Один глаз у притворщицы шире другого, веко его раскрыто, и кажется — плутовка подмаргивает другим.
— Я спрашиваю вас совершенно серьезно.
— Ах, серьезно? Так бы и сказали. Помогают мне банкиры Марголины и Вольфзоны. Они финансируют петлюровцев, те устраивают погромы и дают таким образом бабушке заработать. Еще приносят мне доходы сто десять картежных домов. Женщину-другую доставят — и снова у бабушки хлеб.
Добейтесь у нее толку, легче выжать из камня ответ.
— Так и быть, расскажу, — неожиданно соглашается она. — Досталось это мне без единой копейки, даром.
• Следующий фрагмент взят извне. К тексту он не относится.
/-! ## Deviations, modes and settings -/

/-- READ_DEVIATIONS (R155): its two checks of the Bench Port, BAD_ARG for a count outside 1..8, and otherwise the
figures and the records from the start index, the oldest first, in the layout of R186 with the kind codes of R183;
nothing else changes. -/
def Obligations.ReadDeviationsReturnsAPage : Prop :=
  ∀ (tx block : List Byte) (s : State), s.listens → carries tx block →
    (block.length ≠ 2 → exec (.readDeviations tx) s = .next (s.replied tx.length (bareReply .badRequest)))
      ∧ ∀ start count : Byte, block = [start, count] →
        (s.ctl.mode = .loading → exec (.readDeviations tx) s = .next (s.replied tx.length (bareReply .busy)))
          ∧ (s.ctl.mode ≠ .loading →
            (count.toNat = 0 ∨ 8 < count.toNat →
              exec (.readDeviations tx) s = .next (s.replied tx.length (bareReply .badArg)))
              ∧ (1 ≤ count.toNat → count.toNat ≤ 8 →
                let held := s.dev.records.length
                let last := min (start.toNat + count.toNat) held
                let page := (s.dev.records.take last).drop start.toNat
                let long (kind : Byte) (bay ref line : List Byte) (first second : BitVec 16) (a b : Nat) : List Byte :=
                  [kind, 1] ++ bay ++ ref ++ line ++ code16 first ++ code16 second ++ be 1 a ++ be 1 b ++ [0]
                let short (kind : Byte) (bay ref line : List Byte) : List Byte := [kind, 0] ++ bay ++ ref ++ line
                let layout (d : Deviation) : List Byte :=
                  be 2 d.number ++ be 4 d.time
                    ++ match d.kind with
                      | .substituted b ref line fromItem toItem units =>
                        long 1 (be 1 b.val) (be 4 ref.toNat) (be 1 line) fromItem toItem units 0
                      | .substituteExhausted b ref line => short 2 (be 1 b.val) (be 4 ref.toNat) (be 1 line)
                      | .chillLapse b ref => short 3 (be 1 b.val) (be 4 ref.toNat) [0xFF]
                      | .deadlineMissed b ref => short 4 (be 1 b.val) (be 4 ref.toNat) [0xFF]
                      | .shortTote tote item drawn taken => long 5 [0xFF] [0, 0, 0, 0] [0xFF] tote item drawn taken
                      | .divertMissed tote item drawn => long 6 [0xFF] [0, 0, 0, 0] [0xFF] tote item drawn 0
                exec (.readDeviations tx) s = .next (s.replied tx.length (okReply
                    (be 1 held ++ be 2 s.dev.sinceClear ++ be 4 s.dev.lastClear ++ be 1 page.length
                      ++ page.flatMap layout)))
                  ∧ page.length = last - start.toNat
                  ∧ ∀ k, k < page.length → page[k]? = s.dev.records[start.toNat + k]?))

/-- CLEAR_DEVIATIONS (R156): its two checks of the Bench Port; the reply's figures are those before the clear, the list
is emptied, the counter 0, the time of last clear now, and DEVIATION stays as it stands. -/
def Obligations.ClearDeviationsEmptiesTheTable : Prop :=
  ∀ (tx block : List Byte) (s : State), s.listens → carries tx block →
    (block ≠ [] → exec (.clearDeviations tx) s = .next (s.replied tx.length (bareReply .badRequest)))
      ∧ (block = [] →
        (s.ctl.mode = .loading → exec (.clearDeviations tx) s = .next (s.replied tx.length (bareReply .busy)))
          ∧ (s.ctl.mode ≠ .loading →
            exec (.clearDeviations tx) s = .next
              ((s.setDev { records := [], sinceClear := 0, lastClear := s.clock }).replied tx.length (okReply
                (be 1 s.dev.records.length ++ be 2 s.dev.sinceClear ++ be 4 s.clock)))
              ∧ ∀ (now : Nat) (k : DeviationKind),
                (({ records := [], sinceClear := 0, lastClear := s.clock } : DeviationTable).add now k).records
                  = [{ number := 1, time := now, kind := k }]))

/-- SET_MODE (R166): BAD_ARG for a value other than ACTIVE, CLOSING and QUIET, MODE from another present mode, no change
where the value names the present mode; otherwise the mode, the accumulators evaluated with their values kept but for
the lines tried at once (R48, R138, R165; at the clock's largest value a line whose wait is below its limit too, the
model's choice, log 31), one change check and, for CLOSING, the CLOSING check (R167), with the modes before and after in
the reply. -/
def Obligations.SetModeMovesAmongItsThreeModes : Prop :=
  ∀ (tx : List Byte) (value : Byte) (s : State), s.listens → s.ctl.mode ≠ .loading → carries tx [value] →
    (value ∉ [2#8, 3#8, 4#8] → exec (.setMode tx) s = .next (s.replied tx.length (bareReply .badArg)))
      ∧ ∀ m : Mode, m ∈ [Mode.active, Mode.closing, Mode.quiet] → m.code = value →
        (s.ctl.mode ∉ [Mode.active, Mode.closing, Mode.quiet] →
          exec (.setMode tx) s = .next (s.replied tx.length (bareReply .mode)))
          ∧ (s.ctl.mode = m → exec (.setMode tx) s = .next (s.replied tx.length (okReply [value, value])))
          ∧ (s.ctl.mode ∈ [Mode.active, Mode.closing, Mode.quiet] → s.ctl.mode ≠ m →
            let finished := m = .closing ∧ (∀ b, s.bay b = none) ∧ s.lane.queue = []
            let after : Mode := if finished then .quiet else m
            let u := s.setCtl { s.ctl with mode := m }
            let reply := okReply [s.ctl.mode.code, after.code]
            ∃ t, exec (.setMode tx) s = .next t
              ∧ t = ((u.reevaluate allBays).changeCheck).closingChecked.replied tx.length reply
              ∧ u.triesMade t allBays
              ∧ t.ctl = { s.ctl with mode := after } ∧ (∀ b, t.waitsFollow b)
              ∧ s.sameStock t ∧ s.li.withMarker t.li ∧ s.dev.withTrials s.clock t.dev
              ∧ t.port.holds tx.length reply
              ∧ s.port.onlyRaises t.port [.deviation, .modeChanged]
              ∧ (EventFlag.modeChanged.isSet t.port = true ↔ EventFlag.modeChanged.isSet s.port = true ∨ finished)
              ∧ s.changedOnly t [.ctl, .bays, .li, .dev, .port, .draws])

/-- WRITE_SETTINGS and the two accesses it starts (R170): BAD_ARG where a field is outside its range, BUSY where the
loader is not IDLE; otherwise ACCEPTED, with an empty output (the model's choice, log 36), and WRITING, the first eight
bytes of the record and then the last eight, and SETTINGS_WRITTEN or, at a timeout, SETTINGS_FAILED, with the loader
IDLE and the active settings as they were. -/
def Obligations.WriteSettingsWritesTheRecordInTwoAccesses : Prop :=
  ∀ s : State, s.resetLow = false →
    let inRange (g : Settings) : Prop :=
      1 ≤ g.laneCapacity ∧ g.laneCapacity ≤ 4 ∧ 1 ≤ g.drawLimit ∧ g.drawLimit ≤ 24 ∧ 1 ≤ g.refresh ∧ g.refresh ≤ 10
        ∧ 3 ≤ g.silenceMultiplier ∧ g.silenceMultiplier ≤ 10 ∧ 30 ≤ g.substituteWait ∧ g.substituteWait ≤ 1800
        ∧ 60 ≤ g.chillWindow ∧ g.chillWindow ≤ 1800 ∧ 1 ≤ g.confirmLimit ∧ g.confirmLimit ≤ 20
        ∧ 30 ≤ g.dwellLimit ∧ g.dwellLimit ≤ 600 ∧ 1 ≤ g.errorThreshold ∧ g.errorThreshold ≤ 255
    (∀ (tx : List Byte) (g : Settings), s.port.state = .idle → s.ctl.mode ≠ .loading → carries tx g.bytes →
      (inRange g → s.loader.state ≠ .idle →
        exec (.writeSettings tx) s = .next (s.replied tx.length (bareReply .busy)))
        ∧ (inRange g → s.loader.state = .idle →
          ∃ sum : Byte,
            sum = BitVec.ofNat 8 ((([0x48, 0x42, 1] ++ g.bytes).map fun x : Byte => x.toNat).sum)
              ∧ exec (.writeSettings tx) s = .next
                ((s.setLoader
                  { s.loader with
                    state := .writing
                    bus := .writing
                      { device := 0x50, address := 0x00, data := ([0x48, 0x42, 1] ++ g.bytes).take 8 }
                      (some { device := 0x50, address := 0x08, data := ([0x48, 0x42, 1] ++ g.bytes).drop 8 ++ [sum] })
                  }).replied tx.length (bareReply .accepted))))
      ∧ (∀ (tx : List Byte) (block : List Byte), s.port.state = .idle → s.ctl.mode ≠ .loading → carries tx block →
        block.length = 12 → ¬ inRange (parseSettings block) →
          exec (.writeSettings tx) s = .next (s.replied tx.length (bareReply .badArg)))
      ∧ (∀ (a b : WriteAccess), s.loader.bus = .writing a (some b) →
        exec .writeAccessEnd s = .next (s.setLoader { s.loader with bus := .writing b none }))
      ∧ (∀ a : WriteAccess, s.loader.bus = .writing a none →
        exec .writeAccessEnd s = .next
          ((s.setLoader { s.loader with state := .idle, bus := .released }).setFlag .settingsWritten))
      ∧ ∀ (a : WriteAccess) (rest : Option WriteAccess), s.loader.bus = .writing a rest →
        exec .writeAccessTimeout s = .next
          ((s.setLoader { s.loader with state := .idle, bus := .released }).setFlag .settingsFailed)

/-! ## The reader and the share decision -/

/-- The reader port decoder (R95 to R97), character by character: stopped, it decodes nothing; after a start it waits
for an idle line; seven characters stand in assembly and the eighth completes the frame; what follows is one overlong
tail. A frame that fails one of checks 1 to 4, a short frame and a tail count as malformed, a read of a tote in the lane
as duplicate, and none does anything else. The commands that bring the characters are the model's choice (log 33). -/
def Obligations.ReaderFramesAreCountedAndIgnored : Prop :=
  ∀ s : State, s.resetLow = false →
    let goesTo (d : ReaderDecoder) : State := s.setTotes { s.totes with decoder := d }
    let malformed (d : ReaderDecoder) : State :=
      s.setTotes { s.totes with decoder := d, malformed := min (s.totes.malformed + 1) 65535 }
    let idled : State :=
      match s.totes.decoder with
      | .stopped => s
      | .waiting => goesTo (.assembling [])
      | .assembling frame => if frame = [] then s else malformed (.assembling [])
      | .taken tail => if tail = true then malformed (.assembling []) else goesTo (.assembling [])
    (s.totes.decoder = .stopped → exec .shortReaderFrame s = .next s
        ∧ ∀ earlier last laneFull, exec (.tagRead earlier last laneFull) s = .next s)
      ∧ (s.totes.decoder = .waiting → exec .shortReaderFrame s = .next (goesTo (.assembling []))
        ∧ ∀ last laneFull, exec (.tagRead [] last laneFull) s = .next s)
      ∧ (∀ tail, s.totes.decoder = .taken tail → exec .shortReaderFrame s = .next (malformed (.assembling []))
        ∧ ∀ last laneFull, exec (.tagRead [] last laneFull) s = .next (goesTo (.taken true)))
      ∧ (∀ frame, s.totes.decoder = .assembling frame → exec .shortReaderFrame s = .next (malformed (.assembling []))
        ∧ ∀ (last : ReaderChar) (laneFull : Bool),
          (frame.length < 7 → exec (.tagRead [] last laneFull) s = .next (goesTo (.assembling (frame ++ [last]))))
            ∧ (frame.length = 7 →
              let byte (k : Nat) : Byte := ((frame ++ [last]).map (·.data)).getD k 0
              let tote : ToteId := byte 1 ++ byte 2
              let item : ItemCode := byte 3 ++ byte 4
              let good := (∀ c ∈ frame ++ [last], c.stop = true) ∧ byte 0 = 0xA5
                ∧ byte 7 = byte 1 ^^^ byte 2 ^^^ byte 3 ^^^ byte 4 ^^^ byte 5 ^^^ byte 6 ∧ tote ≠ 0 ∧ item ≠ 0
              (¬ good → exec (.tagRead [] last laneFull) s = .next (malformed (.taken false)))
                ∧ (good → (∃ e ∈ s.lane.queue, e.tote = tote) →
                  exec (.tagRead [] last laneFull) s = .next
                    (s.setTotes
                      { s.totes with
                        decoder := .taken false, duplicate := min (s.totes.duplicate + 1) 65535 }))))
      ∧ (∀ rest last laneFull,
        exec (.tagRead (.idle :: rest) last laneFull) s = exec (.tagRead rest last laneFull) idled)
      ∧ ∀ c rest last laneFull t, exec (.tagRead [] c laneFull) s = .next t →
        exec (.tagRead (.character c :: rest) last laneFull) s = exec (.tagRead rest last laneFull) t

/-- A good TAG_READ (R96, R102, R106, R109, R115, R116, R119): the tote's entry set from the tag, or for the same fill
its count kept; the tote passes where a divert is not possible, nothing is granted or the DRAW is refused; otherwise the
DRAW joins the queue, the entry joins the lane, DIVERT rises, the grants are pinned, the accumulators evaluated with
their values kept but for the lines tried at once (R48, R138; at the clock's largest value every line that starts with a
clear trial mark, the model's choice, log 31), the draw subtracted and one change check made. -/
def Obligations.GoodTagReadUpdatesTheToteAndMayDivert : Prop :=
  ∀ (assembled more : List ReaderChar) (last : ReaderChar) (laneFull : Bool) (tag : Tag) (s : State),
    s.resetLow = false → s.totes.decoder = .assembling assembled →
    (assembled ++ more ++ [last]).map (·.data) = tag.bytes → (∀ c ∈ assembled ++ more ++ [last], c.stop = true) →
    tag.tote ≠ 0 → tag.item ≠ 0 → (∀ e ∈ s.lane.queue, e.tote ≠ tag.tote) →
    let fresh : ToteEntry :=
      { tote := tag.tote, serial := tag.serial, item := tag.item, remaining := tag.fill.toNat, uncertain := false
        touched := s.clock }
    let e : ToteEntry :=
      match s.toteEntry tag.tote with
      | none => fresh
      | some h => if h.serial = tag.serial then { h with item := tag.item, touched := s.clock } else fresh
    let read := (s.setTotes
      { s.totes with decoder := .taken false, good := min (s.totes.good + 1) 65535 }).putEntry e
    let command : Instr := .tagRead (more.map .character) last laneFull
    let possible := (s.ctl.mode = .active ∨ s.ctl.mode = .closing)
      ∧ s.lane.queue.length < s.loader.active.laneCapacity ∧ laneFull = false ∧ 0 < e.remaining
    let grants := read.share e
    let draw := (grants.map (·.granted)).sum
    let notice : Payload :=
      .draw e.tote e.serial e.item (BitVec.ofNat 8 draw) (BitVec.ofNat 8 (e.remaining - draw))
    (¬ possible ∨ draw = 0 ∨ read.offerDraw notice = none → exec command s = .next read)
      ∧ ∀ u, possible → draw ≠ 0 → read.offerDraw notice = some u →
        let queue := s.lane.queue
          ++ [{ tote := e.tote, serial := e.serial, item := e.item, drawn := draw, allocations := grants
                state := .inbound, divertTime := s.clock, stale := false }]
        let v := (u.setLane { s.lane with queue := queue, divert := true }).setBays
          (Vector.ofFn fun b : Fin 8 => (s.bay b).map (Build.pinnedWith grants b))
        let subtracted : ToteEntry := { e with remaining := e.remaining - draw, touched := s.clock }
        ∃ t, exec command s = .next t
          ∧ t = ((v.reevaluate (namedBays grants)).putEntry subtracted).changeCheck
          ∧ v.triesMade t (namedBays grants) ∧ s.port.keepsReply t.port
          ∧ t.lane = { s.lane with queue := queue, divert := true }
          ∧ (∀ b, (t.bay b).map Build.stock = ((s.bay b).map (Build.pinnedWith grants b)).map Build.stock)
          ∧ (∀ a ∈ grants, t.waitsFollow a.bay)
          ∧ t.totes = ((read.setLaneQueue queue).putEntry subtracted).totes
          ∧ u.li.withMarker t.li ∧ s.dev.withTrials s.clock t.dev ∧ s.port.onlyRaises t.port [.deviation]
          ∧ s.changedOnly t [.bays, .li, .totes, .lane, .dev, .port, .draws]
Стоит мне показаться на базаре, и все торговки бегут мне навстречу, умоляют, чуть не плачут: «Пожалуйста, бабушка, берите, что душеньке угодно. За полцены возьмите, даром». Знают, хитрюги, что без меня им не обойтись, кому охота, чтоб его после смерти в зад ущипнули или надавали как следует розог. Меня обступают, а я капризничаю: дайте мне то, не желаю того, да смотрите, без денег. Для кого беру, не скажу, сама есть не буду.
Лицо ее серьезно, без тени улыбки, разберись, когда она шутит и говорит всерьез.
Бабушка подпирает голову рукой, и лицо ее становится грустным.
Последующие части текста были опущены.